A Study on Profitability Analysis at Shreejee Tex Print Pvt Ltd
DOI:
https://doi.org/10.47392/IRJAEM.2024.0087Keywords:
Leverages, Operating Cost, Fixed Cost, ProfitabilityAbstract
The major objective of this study is to analyses and understand the impact of leverage on the profitability of the firm. This study investigates the relationship between the leverage (financial leverage, operating leverage and combined leverage) and the earning per share. And it aims to describe how the earning capacity of the firm is influenced by the fixed operating costs and the fixed financial charges. Leverage analysis is an important tool in the business. Though leverage analysis firm can analyses the impact of fixed cost. Data is retrieved from the financial statements of the company for the five years and accordingly the leverages, degree of leverages are analyzed.
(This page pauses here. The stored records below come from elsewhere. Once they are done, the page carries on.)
-- ==== Sys2Proof/Laws/State.lean ====
section
/-! SUPPORT. Each setter read back field by field, so that no proof unfolds a record update. -/

namespace Sys2Proof.Machine

variable (s : State)

/-! ### setDrv -/

@[simp] theorem setDrv_params (d : Debouncer) : (setDrv s d).params = s.params := rfl
@[simp] theorem setDrv_drv (d : Debouncer) : (setDrv s d).drv = d := rfl
@[simp] theorem setDrv_sdc (d : Debouncer) : (setDrv s d).sdc = s.sdc := rfl
@[simp] theorem setDrv_acc (d : Debouncer) : (setDrv s d).acc = s.acc := rfl
@[simp] theorem setDrv_tickCount (d : Debouncer) : (setDrv s d).tickCount = s.tickCount := rfl
@[simp] theorem setDrv_wd (d : Debouncer) : (setDrv s d).wd = s.wd := rfl
@[simp] theorem setDrv_seq (d : Debouncer) : (setDrv s d).seq = s.seq := rfl
@[simp] theorem setDrv_link (d : Debouncer) : (setDrv s d).link = s.link := rfl
@[simp] theorem setDrv_err (d : Debouncer) : (setDrv s d).err = s.err := rfl
@[simp] theorem setDrv_edges (d : Debouncer) : (setDrv s d).edges = s.edges := rfl

/-! ### setSdc -/

@[simp] theorem setSdc_params (d : Debouncer) : (setSdc s d).params = s.params := rfl
@[simp] theorem setSdc_drv (d : Debouncer) : (setSdc s d).drv = s.drv := rfl
@[simp] theorem setSdc_sdc (d : Debouncer) : (setSdc s d).sdc = d := rfl
@[simp] theorem setSdc_acc (d : Debouncer) : (setSdc s d).acc = s.acc := rfl
@[simp] theorem setSdc_tickCount (d : Debouncer) : (setSdc s d).tickCount = s.tickCount := rfl
@[simp] theorem setSdc_wd (d : Debouncer) : (setSdc s d).wd = s.wd := rfl
@[simp] theorem setSdc_seq (d : Debouncer) : (setSdc s d).seq = s.seq := rfl
@[simp] theorem setSdc_link (d : Debouncer) : (setSdc s d).link = s.link := rfl
@[simp] theorem setSdc_err (d : Debouncer) : (setSdc s d).err = s.err := rfl
@[simp] theorem setSdc_edges (d : Debouncer) : (setSdc s d).edges = s.edges := rfl

/-! ### setAcc -/

@[simp] theorem setAcc_params (x : Accelerator) : (setAcc s x).params = s.params := rfl
@[simp] theorem setAcc_drv (x : Accelerator) : (setAcc s x).drv = s.drv := rfl
@[simp] theorem setAcc_sdc (x : Accelerator) : (setAcc s x).sdc = s.sdc := rfl
@[simp] theorem setAcc_acc (x : Accelerator) : (setAcc s x).acc = x := rfl
@[simp] theorem setAcc_tickCount (x : Accelerator) : (setAcc s x).tickCount = s.tickCount := rfl
@[simp] theorem setAcc_wd (x : Accelerator) : (setAcc s x).wd = s.wd := rfl
@[simp] theorem setAcc_seq (x : Accelerator) : (setAcc s x).seq = s.seq := rfl
@[simp] theorem setAcc_link (x : Accelerator) : (setAcc s x).link = s.link := rfl
@[simp] theorem setAcc_err (x : Accelerator) : (setAcc s x).err = s.err := rfl
@[simp] theorem setAcc_edges (x : Accelerator) : (setAcc s x).edges = s.edges := rfl

/-! ### setTickCount -/

@[simp] theorem setTickCount_params (n : BitVec 32) : (setTickCount s n).params = s.params := rfl
@[simp] theorem setTickCount_drv (n : BitVec 32) : (setTickCount s n).drv = s.drv := rfl
@[simp] theorem setTickCount_sdc (n : BitVec 32) : (setTickCount s n).sdc = s.sdc := rfl
@[simp] theorem setTickCount_acc (n : BitVec 32) : (setTickCount s n).acc = s.acc := rfl
@[simp] theorem setTickCount_tickCount (n : BitVec 32) : (setTickCount s n).tickCount = n := rfl
@[simp] theorem setTickCount_wd (n : BitVec 32) : (setTickCount s n).wd = s.wd := rfl
@[simp] theorem setTickCount_seq (n : BitVec 32) : (setTickCount s n).seq = s.seq := rfl
@[simp] theorem setTickCount_link (n : BitVec 32) : (setTickCount s n).link = s.link := rfl
@[simp] theorem setTickCount_err (n : BitVec 32) : (setTickCount s n).err = s.err := rfl
@[simp] theorem setTickCount_edges (n : BitVec 32) : (setTickCount s n).edges = s.edges := rfl

/-! ### setWd -/

@[simp] theorem setWd_params (w : Watchdog) : (setWd s w).params = s.params := rfl
@[simp] theorem setWd_drv (w : Watchdog) : (setWd s w).drv = s.drv := rfl
@[simp] theorem setWd_sdc (w : Watchdog) : (setWd s w).sdc = s.sdc := rfl
@[simp] theorem setWd_acc (w : Watchdog) : (setWd s w).acc = s.acc := rfl
@[simp] theorem setWd_tickCount (w : Watchdog) : (setWd s w).tickCount = s.tickCount := rfl
@[simp] theorem setWd_wd (w : Watchdog) : (setWd s w).wd = w := rfl
@[simp] theorem setWd_seq (w : Watchdog) : (setWd s w).seq = s.seq := rfl
@[simp] theorem setWd_link (w : Watchdog) : (setWd s w).link = s.link := rfl
@[simp] theorem setWd_err (w : Watchdog) : (setWd s w).err = s.err := rfl
@[simp] theorem setWd_edges (w : Watchdog) : (setWd s w).edges = s.edges := rfl

/-! ### setSeq -/

@[simp] theorem setSeq_params (q : Sequencer) : (setSeq s q).params = s.params := rfl
@[simp] theorem setSeq_drv (q : Sequencer) : (setSeq s q).drv = s.drv := rfl
@[simp] theorem setSeq_sdc (q : Sequencer) : (setSeq s q).sdc = s.sdc := rfl
@[simp] theorem setSeq_acc (q : Sequencer) : (setSeq s q).acc = s.acc := rfl
@[simp] theorem setSeq_tickCount (q : Sequencer) : (setSeq s q).tickCount = s.tickCount := rfl
@[simp] theorem setSeq_wd (q : Sequencer) : (setSeq s q).wd = s.wd := rfl
@[simp] theorem setSeq_seq (q : Sequencer) : (setSeq s q).seq = q := rfl
@[simp] theorem setSeq_link (q : Sequencer) : (setSeq s q).link = s.link := rfl
@[simp] theorem setSeq_err (q : Sequencer) : (setSeq s q).err = s.err := rfl
@[simp] theorem setSeq_edges (q : Sequencer) : (setSeq s q).edges = s.edges := rfl

/-! ### setLink -/

@[simp] theorem setLink_params (l : Link) : (setLink s l).params = s.params := rfl
@[simp] theorem setLink_drv (l : Link) : (setLink s l).drv = s.drv := rfl
@[simp] theorem setLink_sdc (l : Link) : (setLink s l).sdc = s.sdc := rfl
@[simp] theorem setLink_acc (l : Link) : (setLink s l).acc = s.acc := rfl
@[simp] theorem setLink_tickCount (l : Link) : (setLink s l).tickCount = s.tickCount := rfl
@[simp] theorem setLink_wd (l : Link) : (setLink s l).wd = s.wd := rfl
@[simp] theorem setLink_seq (l : Link) : (setLink s l).seq = s.seq := rfl
@[simp] theorem setLink_link (l : Link) : (setLink s l).link = l := rfl
@[simp] theorem setLink_err (l : Link) : (setLink s l).err = s.err := rfl
@[simp] theorem setLink_edges (l : Link) : (setLink s l).edges = s.edges := rfl

/-! ### setErr -/

@[simp] theorem setErr_params (e : ErrorCapture) : (setErr s e).params = s.params := rfl
@[simp] theorem setErr_drv (e : ErrorCapture) : (setErr s e).drv = s.drv := rfl
@[simp] theorem setErr_sdc (e : ErrorCapture) : (setErr s e).sdc = s.sdc := rfl
@[simp] theorem setErr_acc (e : ErrorCapture) : (setErr s e).acc = s.acc := rfl
@[simp] theorem setErr_tickCount (e : ErrorCapture) : (setErr s e).tickCount = s.tickCount := rfl
@[simp] theorem setErr_wd (e : ErrorCapture) : (setErr s e).wd = s.wd := rfl
@[simp] theorem setErr_seq (e : ErrorCapture) : (setErr s e).seq = s.seq := rfl
@[simp] theorem setErr_link (e : ErrorCapture) : (setErr s e).link = s.link := rfl
@[simp] theorem setErr_err (e : ErrorCapture) : (setErr s e).err = e := rfl
@[simp] theorem setErr_edges (e : ErrorCapture) : (setErr s e).edges = s.edges := rfl

/-! ### setEdges -/

@[simp] theorem setEdges_params (es : List Edge) : (setEdges s es).params = s.params := rfl
@[simp] theorem setEdges_drv (es : List Edge) : (setEdges s es).drv = s.drv := rfl
@[simp] theorem setEdges_sdc (es : List Edge) : (setEdges s es).sdc = s.sdc := rfl
@[simp] theorem setEdges_acc (es : List Edge) : (setEdges s es).acc = s.acc := rfl
@[simp] theorem setEdges_tickCount (es : List Edge) : (setEdges s es).tickCount = s.tickCount := rfl
@[simp] theorem setEdges_wd (es : List Edge) : (setEdges s es).wd = s.wd := rfl
@[simp] theorem setEdges_seq (es : List Edge) : (setEdges s es).seq = s.seq := rfl
@[simp] theorem setEdges_link (es : List Edge) : (setEdges s es).link = s.link := rfl
@[simp] theorem setEdges_err (es : List Edge) : (setEdges s es).err = s.err := rfl
@[simp] theorem setEdges_edges (es : List Edge) : (setEdges s es).edges = es := rfl

/-! ### setDeb -/

@[simp] theorem setDeb_params (i : DebSel) (d : Debouncer) : (setDeb s i d).params = s.params := by cases i <;> rfl
@[simp] theorem setDeb_acc (i : DebSel) (d : Debouncer) : (setDeb s i d).acc = s.acc := by cases i <;> rfl
@[simp] theorem setDeb_tickCount (i : DebSel) (d : Debouncer) : (setDeb s i d).tickCount = s.tickCount := by cases i <;> rfl
@[simp] theorem setDeb_wd (i : DebSel) (d : Debouncer) : (setDeb s i d).wd = s.wd := by cases i <;> rfl
@[simp] theorem setDeb_seq (i : DebSel) (d : Debouncer) : (setDeb s i d).seq = s.seq := by cases i <;> rfl
@[simp] theorem setDeb_link (i : DebSel) (d : Debouncer) : (setDeb s i d).link = s.link := by cases i <;> rfl
@[simp] theorem setDeb_err (i : DebSel) (d : Debouncer) : (setDeb s i d).err = s.err := by cases i <;> rfl
@[simp] theorem setDeb_edges (i : DebSel) (d : Debouncer) : (setDeb s i d).edges = s.edges := by cases i <;> rfl

@[simp] theorem getDeb_drv : getDeb s .drv = s.drv := rfl

@[simp] theorem getDeb_sdc : getDeb s .sdc = s.sdc := rfl

@[simp] theorem setDeb_drv_eq (d : Debouncer) : setDeb s .drv d = setDrv s d := rfl

@[simp] theorem setDeb_sdc_eq (d : Debouncer) : setDeb s .sdc d = setSdc s d := rfl

@[simp] theorem getDeb_setDeb_self (i : DebSel) (d : Debouncer) : getDeb (setDeb s i d) i = d := by
  cases i <;> rfl

/-- The instances share no state (R32). -/
theorem getDeb_setDeb_other (i j : DebSel) (d : Debouncer) (h : j ≠ i) : getDeb (setDeb s i d) j = getDeb s j := by
  cases i <;> cases j <;> first | rfl | exact absurd rfl h

/-! ### The reset state -/

@[simp] theorem resetWith_params (p : Params) (es : List Edge) : (State.resetWith p es).params = p := rfl
@[simp] theorem resetWith_drv (p : Params) (es : List Edge) : (State.resetWith p es).drv = Debouncer.reset := rfl
@[simp] theorem resetWith_sdc (p : Params) (es : List Edge) : (State.resetWith p es).sdc = Debouncer.reset := rfl
@[simp] theorem resetWith_acc (p : Params) (es : List Edge) : (State.resetWith p es).acc = Accelerator.reset := rfl
@[simp] theorem resetWith_tickCount (p : Params) (es : List Edge) : (State.resetWith p es).tickCount = 0 := rfl
@[simp] theorem resetWith_wd (p : Params) (es : List Edge) : (State.resetWith p es).wd = Watchdog.reset := rfl
@[simp] theorem resetWith_seq (p : Params) (es : List Edge) : (State.resetWith p es).seq = Sequencer.reset := rfl
@[simp] theorem resetWith_link (p : Params) (es : List Edge) : (State.resetWith p es).link = Link.reset := rfl
@[simp] theorem resetWith_err (p : Params) (es : List Edge) : (State.resetWith p es).err = ErrorCapture.reset := rfl
@[simp] theorem resetWith_edges (p : Params) (es : List Edge) : (State.resetWith p es).edges = es := rfl

end Sys2Proof.Machine
end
The present study makes an attempt to analyses the impact of both operating leverage and financial leverage which obviously gives combined leverage. We can maximize the returns through leverage. Profitability refers to the operational efficiency of a company to generate profit. A company should earn profit to survive and grow over a long period of time. Profitability is measure of efficiency and control it indicates the efficiency and effectiveness with which the operations of the business carried on. The results suggest that the leverage and profitability are related, and leverages are having impact on the profitability of the firm.